======== Available data

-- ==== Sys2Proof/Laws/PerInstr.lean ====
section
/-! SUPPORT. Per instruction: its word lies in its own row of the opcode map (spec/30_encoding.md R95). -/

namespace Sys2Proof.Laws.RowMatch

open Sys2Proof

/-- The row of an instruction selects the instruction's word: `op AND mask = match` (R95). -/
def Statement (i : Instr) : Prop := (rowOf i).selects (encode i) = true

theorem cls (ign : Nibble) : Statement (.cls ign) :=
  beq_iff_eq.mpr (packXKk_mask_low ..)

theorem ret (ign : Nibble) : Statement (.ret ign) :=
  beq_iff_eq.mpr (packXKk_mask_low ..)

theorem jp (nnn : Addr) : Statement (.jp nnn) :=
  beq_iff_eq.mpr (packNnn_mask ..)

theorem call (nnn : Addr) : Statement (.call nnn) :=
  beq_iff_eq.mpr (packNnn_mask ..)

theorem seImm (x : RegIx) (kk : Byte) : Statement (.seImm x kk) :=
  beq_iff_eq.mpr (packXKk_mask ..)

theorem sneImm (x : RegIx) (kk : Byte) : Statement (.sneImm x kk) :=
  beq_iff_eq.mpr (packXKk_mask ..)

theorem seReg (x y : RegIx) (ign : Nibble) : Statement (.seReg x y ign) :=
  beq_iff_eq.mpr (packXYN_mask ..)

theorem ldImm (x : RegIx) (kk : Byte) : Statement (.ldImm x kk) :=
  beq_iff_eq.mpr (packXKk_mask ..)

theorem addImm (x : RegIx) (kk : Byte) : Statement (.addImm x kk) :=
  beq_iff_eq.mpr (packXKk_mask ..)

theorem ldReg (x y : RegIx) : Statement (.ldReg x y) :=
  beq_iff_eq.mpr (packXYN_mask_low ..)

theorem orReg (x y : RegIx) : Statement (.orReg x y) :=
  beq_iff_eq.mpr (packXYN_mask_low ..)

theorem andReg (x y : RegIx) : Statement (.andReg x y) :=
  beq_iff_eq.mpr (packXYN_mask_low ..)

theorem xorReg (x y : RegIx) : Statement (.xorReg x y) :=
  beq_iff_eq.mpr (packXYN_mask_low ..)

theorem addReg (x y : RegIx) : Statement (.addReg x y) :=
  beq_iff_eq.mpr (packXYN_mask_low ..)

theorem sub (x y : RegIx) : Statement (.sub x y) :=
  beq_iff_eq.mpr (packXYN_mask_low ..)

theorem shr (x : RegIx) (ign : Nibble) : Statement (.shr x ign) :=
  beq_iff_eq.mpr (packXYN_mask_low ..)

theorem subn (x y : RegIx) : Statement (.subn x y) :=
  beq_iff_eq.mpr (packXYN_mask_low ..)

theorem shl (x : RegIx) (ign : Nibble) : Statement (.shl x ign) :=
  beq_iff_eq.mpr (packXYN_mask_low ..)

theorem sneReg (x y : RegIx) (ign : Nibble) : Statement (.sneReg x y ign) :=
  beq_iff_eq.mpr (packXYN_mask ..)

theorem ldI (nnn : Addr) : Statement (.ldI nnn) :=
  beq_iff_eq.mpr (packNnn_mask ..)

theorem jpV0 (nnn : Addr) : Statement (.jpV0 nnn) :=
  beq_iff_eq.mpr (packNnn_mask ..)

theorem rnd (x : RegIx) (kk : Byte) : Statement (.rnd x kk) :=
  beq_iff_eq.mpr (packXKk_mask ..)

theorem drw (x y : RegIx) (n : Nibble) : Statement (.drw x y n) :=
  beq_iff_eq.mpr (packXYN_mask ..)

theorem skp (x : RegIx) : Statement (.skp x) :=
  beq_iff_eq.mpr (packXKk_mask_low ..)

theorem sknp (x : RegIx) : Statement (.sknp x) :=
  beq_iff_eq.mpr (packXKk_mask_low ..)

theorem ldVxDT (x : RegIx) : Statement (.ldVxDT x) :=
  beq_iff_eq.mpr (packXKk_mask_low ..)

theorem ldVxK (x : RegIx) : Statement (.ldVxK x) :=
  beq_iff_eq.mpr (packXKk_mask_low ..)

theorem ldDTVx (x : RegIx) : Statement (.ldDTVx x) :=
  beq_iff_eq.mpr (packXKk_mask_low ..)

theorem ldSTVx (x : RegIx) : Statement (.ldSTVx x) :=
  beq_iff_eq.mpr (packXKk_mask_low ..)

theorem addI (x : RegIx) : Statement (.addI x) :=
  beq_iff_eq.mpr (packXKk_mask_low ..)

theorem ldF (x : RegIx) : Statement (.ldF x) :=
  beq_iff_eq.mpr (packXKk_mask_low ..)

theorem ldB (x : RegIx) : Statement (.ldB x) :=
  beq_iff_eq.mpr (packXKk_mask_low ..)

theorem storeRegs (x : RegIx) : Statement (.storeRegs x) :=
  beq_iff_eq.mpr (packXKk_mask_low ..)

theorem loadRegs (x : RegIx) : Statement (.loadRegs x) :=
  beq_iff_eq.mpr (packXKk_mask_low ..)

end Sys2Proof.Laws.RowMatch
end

================

Exercise instructions: Starting at the first line of the entries above, please extract each line up to and including the line with "def Statement (i", unchanged, and add nothing.

Response for this exercise:
-- ==== Sys2Proof/Laws/PerInstr.lean ====
section
/-! SUPPORT. Per instruction: its word lies in its own row of the opcode map (spec/30_encoding.md R95). -/

namespace Sys2Proof.Laws.RowMatch

open Sys2Proof

/-- The row of an instruction selects the instruction's word: `op AND mask = match` (R95). -/
def Statement (i : Instr) : Prop := (rowOf i).selects (encode i) = true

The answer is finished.